Here are the three macro-level trends enabling AI to eat hardware:

1.) AI is Eating Software

The old paradigm that business intelligence software relies upon rule-based engines no longer applies. Instead, the model has evolved to the point where artificial intelligence software now relies upon statistical data training, or machine learning. As statistical data training grows up, it’s feasting on rules-based engines. However, this transformation requires an immense amount of data to train the cognitive function, and AI is influencing the design of hardware to facilitate the training. AI is not only influencing hardware design, as evidenced by the rise of GPUs, but also eating the traditional rules-based software that has long been the hallmark of business intelligence.

What does this mean in practical terms? It means businesses can now use AI to address specific problems, and in a sense “manufacture” intelligence. For example, creating a human doctor involves roughly 30 years of training, from a child’s birth to when he or she has completed her residency and gets their first job. But with AI, we can now create a “doctor” without 30 years of training. On a single chip, encoded with AI, a self-learning “doctor” can be trained in 11 days with petabytes of data. Not only that, you can install this “doctor” into a million places by replicating that chip, so long as there’s a device and connectivity.

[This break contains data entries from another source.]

-- ==== Sys2Proof/Tests/Slice0.lean ====
section
/-! SUPPORT. Tests. The expected values are those of 95_test_vectors.md (section numbers in the comments) or worked out by hand
from the rules; none is the model's own answer. After them, for each obligation with hypotheses, a witness: a concrete state
and operands that meet all of them, one for each clause, at the ends of the clauses' ranges. -/

namespace Sys2Proof.Tests
open Sys2Proof.Machine

-- One theorem after the other: many at once need more threads than the checker's memory limit gives stacks for.
set_option Elab.async false

/-! ## Helpers -/

/-- Whether the answer is a next state that passes a check. -/
def next (r : Result) (p : State → Bool) : Bool :=
  match r with
  | .next t => p t
  | _ => false

/-- Whether the answer is a certain fault. -/
def faults (r : Result) (f : Fault) : Bool :=
  match r with
  | .fault g => decide (g = f)
  | _ => false

/-- Whether the answer is the refusal with a certain check. -/
def refuses (r : Result) (c : Check) : Bool :=
  match r with
  | .refused q => decide (q = .notAdmitted c)
  | _ => false

/-- The next state, where there is one. -/
def nextOf (r : Result) : State :=
  match r with
  | .next t => t
  | _ => State.reset

theorem eq_next_of (r : Result) (h : next r (fun _ => true) = true) : r = .next (nextOf r) := by
  cases r with
  | next t => rfl
  | fault f => exact nomatch h
  | refused q => exact nomatch h

/-- What a line of assembler reads as. -/
def reads (line : String) (i : Instr) : Bool :=
  match decodeText line.toList with
  | .ok j => decide (j = i)
  | .error _ => false

/-- The check a line of assembler fails. -/
def fails (line : String) (c : Check) : Bool :=
  match decodeText line.toList with
  | .ok _ => false
  | .error d => decide (d = c)

/-- The state after reset, `MemDomain` 0..511. -/
def s0 : State := State.reset

/-! ## The number system (section 2.0, R9) -/

theorem test_powers : radixPow 14 = 6103515625 ∧ radixPow 28 = 37252902984619140625 ∧ maxMag 14 = 3051757812 ∧
    maxMag 16 = 76293945312 ∧ maxMag 28 = 18626451492309570312 ∧
    maxMag 56 = 693889390390722837764769792556762695312 := by decide +kernel

theorem test_pents : pents 2 8 = [.n2, .p2] ∧ pents 3 38 = [.n2, .n2, .p2] ∧ pents 4 100 = [.zero, .zero, .n1, .p1] ∧
    pents 14 (-12345) = [.zero, .p1, .p1, .p1, .zero, .p1, .n1, .zero, .zero, .zero, .zero, .zero, .zero, .zero] := by
  decide +kernel

theorem test_bal_carry : bal 1 3 = -2 ∧ carry 1 3 = 1 ∧ bal 1 (-3) = 2 ∧ carry 1 (-3) = -1 ∧ bal 2 13 = -12 ∧
    bal 28 (2 * maxMag 28 + 1) = 0 ∧ carry 28 (2 * maxMag 28 + 1) = 1 ∧ carry 28 (-2 * maxMag 28 - 1) = -1 := by
  decide +kernel

theorem test_lo_hi : lo 14 18310546868 = -7 ∧ hi 14 18310546868 = 3 ∧ lo 14 (maxMag 14 + 1) = -maxMag 14 ∧
    lo 28 (10 ^ 20) = -11758708953857421875 ∧ hi 28 (10 ^ 20) = 3 ∧ clamp 14 (-radixPow 14) = -maxMag 14 := by
  decide +kernel

/-! ## Decoding: a written-out term for every constructor (30_encoding.md R81, R84, R88, R89) -/

theorem test_decode_p14 :
    (reads "ADD14 R3, R1, R2" (.add14 3 1 2) && reads "SUB14 R31, R0, R2" (.sub14 31 0 2) &&
      reads "MUL14 R3, R1, R2" (.mul14 3 1 2) && reads "DIV14 R3, R1, R0" (.div14 3 1 0) &&
      reads "EXTEND14 X5, R4" (.extend14 5 4) && reads "TRUNC16 R6, X5" (.trunc16 6 5)) = true := by decide +kernel

theorem test_decode_p28 :
    (reads "ADD28 D3, D1, D2" (.add28 3 1 2) && reads "SUB28 D3, D1, D2" (.sub28 3 1 2) &&
      reads "MUL28 D3, D1, D2" (.mul28 3 1 2) && reads "DIV28 D15, D1, D0" (.div28 15 1 0) &&
      reads "NEG28 D3, D2" (.neg28 3 2) && reads "CMP28 D1, D2" (.cmp28 1 2) && reads "TST28 D2" (.tst28 2) &&
      reads "LOAD28 D4, [R8+32]" (.load28 4 ⟨8, 32⟩) && reads "STORE28 [R8-32], D3" (.store28 ⟨8, -32⟩ 3) &&
      reads "SPLIT28 R10, R11, D2" (.split28 10 11 2) && reads "JOIN28 D4, R10, R11" (.join28 4 10 11)) = true := by
  decide +kernel

theorem test_decode_acc56 :
    (reads "MACC28 D1, D2" (.macc28 1 2) && reads "MSUB28 D3, D4" (.msub28 3 4) &&
      reads "GETACC28_HI D5" (.getacc28Hi 5) && reads "GETACC28_LO D6" (.getacc28Lo 6) && reads "CLRACC" .clracc) = true := by
  decide +kernel

theorem test_decode_p56 :
    (reads "ADD56 Q3, Q1, Q2" (.add56 3 1 2) && reads "SUB56 Q3, Q1, Q2" (.sub56 3 1 2) &&
      reads "MUL56 Q3, Q1, Q2" (.mul56 3 1 2) && reads "DIV56 Q7, Q1, Q2" (.div56 7 1 2) &&
      reads "NEG56 Q3, Q1" (.neg56 3 1) && reads "B128_TO_P56 Q2, [256]" (.b128ToP56 2 ⟨0, 256⟩) &&
      reads "P56_TO_B128 [R9], Q1" (.p56ToB128 ⟨9, 0⟩ 1) && reads "P56_TO_B128_SAT [R0+256], Q1" (.p56ToB128Sat ⟨0, 256⟩ 1) &&
      reads "CMP56 Q1, Q2" (.cmp56 1 2) && reads "TST56 Q1" (.tst56 1) &&
      reads "LOAD56 Q1, [R0+128]" (.load56 1 ⟨0, 128⟩) && reads "STORE56 [R0+192], Q1" (.store56 ⟨0, 192⟩ 1)) = true := by
  decide +kernel

theorem test_decode_acc112 :
    (reads "MACC56 Q1, Q2" (.macc56 1 2) && reads "MSUB56 Q3, Q4" (.msub56 3 4) &&
      reads "GETACC56_HI Q3" (.getacc56Hi 3) && reads "GETACC56_LO Q4" (.getacc56Lo 4) &&
      reads "CLRACC112" .clracc112) = true := by decide +kernel

theorem test_decode_mixed :
    (reads "ADD_MIX D6, X5, R4" (.addMix 6 5 4) && reads "ADDS14 R3, R1, R2" (.adds14 3 1 2) &&
      reads "ADDS28 D3, D1, D2" (.adds28 3 1 2) && reads "SEXT14_28 D3, R4" (.sext14To28 3 4) &&
      reads "SEXT14_56 Q2, R4" (.sext14To56 2 4) && reads "SEXT28_56 Q1, D3" (.sext28To56 1 3) &&
      reads "TRUNC28_14 R9, D2" (.trunc28To14 9 2) && reads "TRUNC56_28 D5, Q1" (.trunc56To28 5 1) &&
      reads "TRUNC56_14 R9, Q1" (.trunc56To14 9 1) && reads "P56_TRUNC_B128 Q3, Q1" (.p56TruncB128 3 1) &&
      reads "P28_TRUNC_B64 D3, D1" (.p28TruncB64 3 1) && reads "P14_TRUNC_B32 R3, R1" (.p14TruncB32 3 1)) = true := by
  decide +kernel

theorem test_decode_carry_unaligned_branch :
    (reads "ADD28C  D0, D2, D4      ; D0 = D2 + D4, Carry flag set if overflow" (.add28c 0 2 4) &&
      reads "ADDC28 D7, D3, D5" (.addc28 7 3 5) && reads "OVFCHK14 R9, R1, R2" (.ovfchk14 9 1 2) &&
      reads "OVFCHK28 D9, D1, D2" (.ovfchk28 9 1 2) && reads "LOADU28 D4, [R0+156]" (.loadu28 4 ⟨0, 156⟩) &&
      reads "STOREU28 [R0+5], D3" (.storeu28 ⟨0, 5⟩ 3) && reads "LOADU56 Q2, [R0+28]" (.loadu56 2 ⟨0, 28⟩) &&
      reads "STOREU56 [R0+7], Q1" (.storeu56 ⟨0, 7⟩ 1) && reads "BVS 40" (.bvs 40)) = true := by decide +kernel

/-- The characters of `CLRACC`, `TST28 D2` and `BVS 7` as bytes, the first lowest (log entry 1). -/
theorem test_decodeTableWord : decodeTableWord 48 0x43434152_4C43 = some .clracc ∧
    decodeTableWord 64 0x3244_203832_545354 = some (.tst28 2) ∧ decodeTableWord 40 0x37_20_53_56_42 = some (.bvs 7) ∧
    decodeTableWord 0 0 = none ∧ decodeTableWord 16 0x0000 = none := by decide +kernel

/-- Log entries 23 and 24: capitals alone, and the first of two declarations. -/
theorem test_case_and_duplicates :
    (fails "add14 R3, R1, R2" .mnemonicKnown && fails "ADD14 r3, R1, R2" .operandCount) = true ∧
    assemble 1 0 ["x: BVS x".toList, "x: BVS X".toList] =
      [(0, ⟨"BVS".toList, [.label 0]⟩), (1, ⟨"BVS".toList, [.name "X".toList]⟩)] := by decide +kernel

/-- Log entry 26: text before the colon that is no name is dropped as a declaration is, and no operand can name it. -/
theorem test_malformed_declaration :
    (reads "1x: CLRACC" .clracc && reads ": CLRACC" .clracc && fails "BVS 1x" .operandCount) = true := by decide +kernel

/-- Log entries 27 and 28: one text is one line, and a label after the last instruction is the address past it. -/
theorem test_line_feed_and_last_label :
    (reads "ADD14 R3,\nR1, R2" (.add14 3 1 2) && reads "CLRACC ; a\nBVS 7" .clracc) = true ∧
    assemble 4 100 ["BVS out".toList, "CLRACC".toList, "out:".toList] =
      [(100, ⟨"BVS".toList, [.label 108]⟩), (104, ⟨"CLRACC".toList, []⟩)] := by decide +kernel

/-- A label's name stands for the address of its instruction, as in program P3 (section 3.3). -/
theorem test_assemble_label :
    assemble 4 100 ["BVS over".toList, "CLRACC ; nothing".toList, "over: CLRACC112".toList] =
      [(100, ⟨"BVS".toList, [.label 108]⟩), (104, ⟨"CLRACC".toList, []⟩), (108, ⟨"CLRACC112".toList, []⟩)] := by
  decide +kernel

/-- The word placed where the next step fetches is the one it runs. -/
theorem test_withFetchWord :
    next (step ((s0.writeAcc56 5).withFetchWord 48 0x43434152_4C43)) (fun t => t.acc56.val == 0 && t.pc.val == 1) = true := by
  decide +kernel

/-! ## Ill-formed terms, one for each check (section 2.12) -/

theorem test_refused_terms :
    (fails "LOAD14 R1, [R0+0]" .mnemonicKnown && fails "NOP" .mnemonicKnown && fails "ADD14 R1, R2" .operandCount &&
      fails "ADD28 R3, R1, R2" .operandCount && fails "LOAD28 D1, [D2+0]" .operandCount && fails "ADD14 R32, R0, R0" .rIndex &&
      fails "ADD28 D16, D0, D0" .dIndex && fails "ADD56 Q8, Q0, Q0" .qIndex && fails "EXTEND14 X0, R4" .xIndex &&
      fails "TRUNC16 R1, X32" .xIndex && fails "SPLIT28 R5, R5, D1" .splitDests &&
      fails "BVS nowhere" .labelDefined) = true := by decide +kernel

theorem test_split_into_R0_admitted : reads "SPLIT28 R0, R0, D1" (.split28 0 0 1) = true := by decide +kernel

theorem test_wf_xIndex : (Instr.extend14 0 4).failedCheck = some .xIndex ∧ (Instr.extend14 1 4).wf = true := by decide

theorem test_wf_splitDests : (Instr.split28 5 5 1).failedCheck = some .splitDests ∧ (Instr.split28 0 0 1).wf = true := by
  decide

/-- `label_defined` and `placement` are checks of a whole program (R90). -/
theorem test_wf_program :
    Program.failedCheck [(0, .bvs 2), (1, .clracc)] 1 (some 2) = none ∧
    Program.failedCheck [(0, .bvs 3), (1, .clracc)] 1 (some 2) = some .labelDefined ∧
    Program.failedCheck [(0, .clracc), (2, .clracc)] 1 (some 3) = some .placement ∧
    Program.failedCheck [(maxMag 14, .clracc), (maxMag 14 + 1, .clracc)] 1 none = some .placement := by decide +kernel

This may be an extreme example, but it illustrates just how quickly AI is advancing our ability to understand from data.

2.) The Edge is Becoming More Intelligent

Another major trend supporting AI’s influence over hardware is the democratization of intelligence. In the 1980s, mainframes were the only devices powerful enough to handle large datasets. At the time, nobody could have possibly imagined that an invention like the personal computer would come along and give the computing power of a mainframe to the masses.

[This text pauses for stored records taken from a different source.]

-- ==== Sys2Proof/Machine/Flags.lean ====
section
/-! DEFINITION. The block's only status output, DEC_ERRCNT (10_state R21): the decision table over PAR and SYN
(41_decoder R70, 60_exceptions R80, R81) and its 2-bit encoding (30_encoding R53). -/

namespace Sys2Proof.Machine

/-- The four rows of the decision table (41_decoder R70). -/
inductive DecisionRow where
  /-- Case 1: `PAR = 0`, `SYN = 0`. -/
  | noError
  /-- Case 2: `PAR = 0`, `SYN ≠ 0`. -/
  | doubleError
  /-- Case 3: `PAR = 1`, `SYN = 0`. -/
  | parityBit
  /-- Case 4: `PAR = 1`, `SYN ≠ 0`. -/
  | located
  deriving DecidableEq, Repr

/-- The row an input falls in: mutually exclusive and together exhaustive (60_exceptions R81). -/
def decisionRow {r : Nat} (par : Bool) (syn : Word r) : DecisionRow :=
  if par then (if syn = 0 then .parityBit else .located)
  else (if syn = 0 then .noError else .doubleError)

/-- The error count each row reports (60_exceptions R80). -/
def DecisionRow.errCount : DecisionRow → ErrCount
  | .noError => .zero
  | .doubleError => .two
  | .parityBit => .one
  | .located => .one

/-- The value of the port `DEC_ERRCNT[1:0]`; 3 is never driven (30_encoding R53). -/
def ErrCount.toBits : ErrCount → Word 2
  | .zero => 0b00
  | .one => 0b01
  | .two => 0b10

end Sys2Proof.Machine
end

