-- ==== Sys2Proof/Laws/Tables.lean ====
section
/-! SUPPORT. What the table generator builds, bit by bit. -/

namespace Sys2Proof.Machine

/-- Bit `p` of the vector built from `f` below `m` is `f p`. -/
theorem getLsbD_vectorBelow (n : Nat) (f : Nat → Bool) (m p : Nat) :
    (vectorBelow n f m).getLsbD p = (decide (p < n) && (decide (p < m) && f p)) := by
  induction m with
  | zero => simp [vectorBelow]
  | succ m ih =>
    simp only [vectorBelow, BitVec.getLsbD_or, ih, BitVec.getLsbD_shiftLeft]
    by_cases hn : p < n
    · rcases Nat.lt_trichotomy p m with h | h | h
      · simp [hn, h, show p < m + 1 by omega]
      · subst h
        simp [hn, show 0 < n by omega]
      · have h0 : p - m ≠ 0 := by omega
        simp [hn, show ¬ p < m by omega, show ¬ p < m + 1 by omega, h0]
    · simp [hn]

/-- A covering mask holds exactly the positions it covers (30_encoding R44). -/
theorem getLsbD_coveringMask (n r : Nat) (order : List Nat) (i p : Nat) :
    (coveringMask n r order i).getLsbD p = (decide (p < n) && covers r order i p) := by
  rw [coveringMask, getLsbD_vectorBelow]
  by_cases h : p < n <;> simp [h]

end Sys2Proof.Machine
end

Fast forward 30 years later, history is repeating itself. The Internet of Things is making it possible for intelligence to be distributed even further from centralized mainframes, to literally any connected device. Today, tiny sensors have computing power comparable to that of a PC, meaning there will be many more different types of devices that can process data. Soon, IoT devices of all sizes will be much more powerful than the smartphone.

This means that intelligence is headed to the edge, away from big, centralized systems like a mainframe. The cloud enables connection between edge and center, so with really smart devices on the edge, information can travel rapidly between any number of devices.

3.) Everything is Dataware

AI constantly seeks data, and business intelligence is actionable only when the AI has a steady diet of data. Thanks to the hardware movement and the shift of intelligence to the edge, there are more points of data collection than ever. However, the hardware movement is not just about collecting and storing data, but rather continuously learning from data and monetizing those insights. In the future, power is at the edge, and over time, the power of the individual device will increase. As those devices continue to process data, the monetization of that data will continue to make the edge more powerful.

AI presents us with a distributed view of the world. Because data is being analyzed on the edge and continuously learning, knowledge is not only increasing at the edge, but flowing back to the center too. Everything is now dataware.

As the demands for data processing power increase across businesses, AI is transforming how enterprises shape their entire data strategy. Software is changing as a result. Gone are the days where rules-based computing is sufficient to analyze the magnitude of available data. Statistical data training is required to handle the load. But CPUs can only handle a fraction of the demand, so the demands of AI are influencing the way that hardware is designed. As hardware becomes more ubiquitous via IoT, intelligence and data are moving to the edge and the balance of power is shifting to the masses.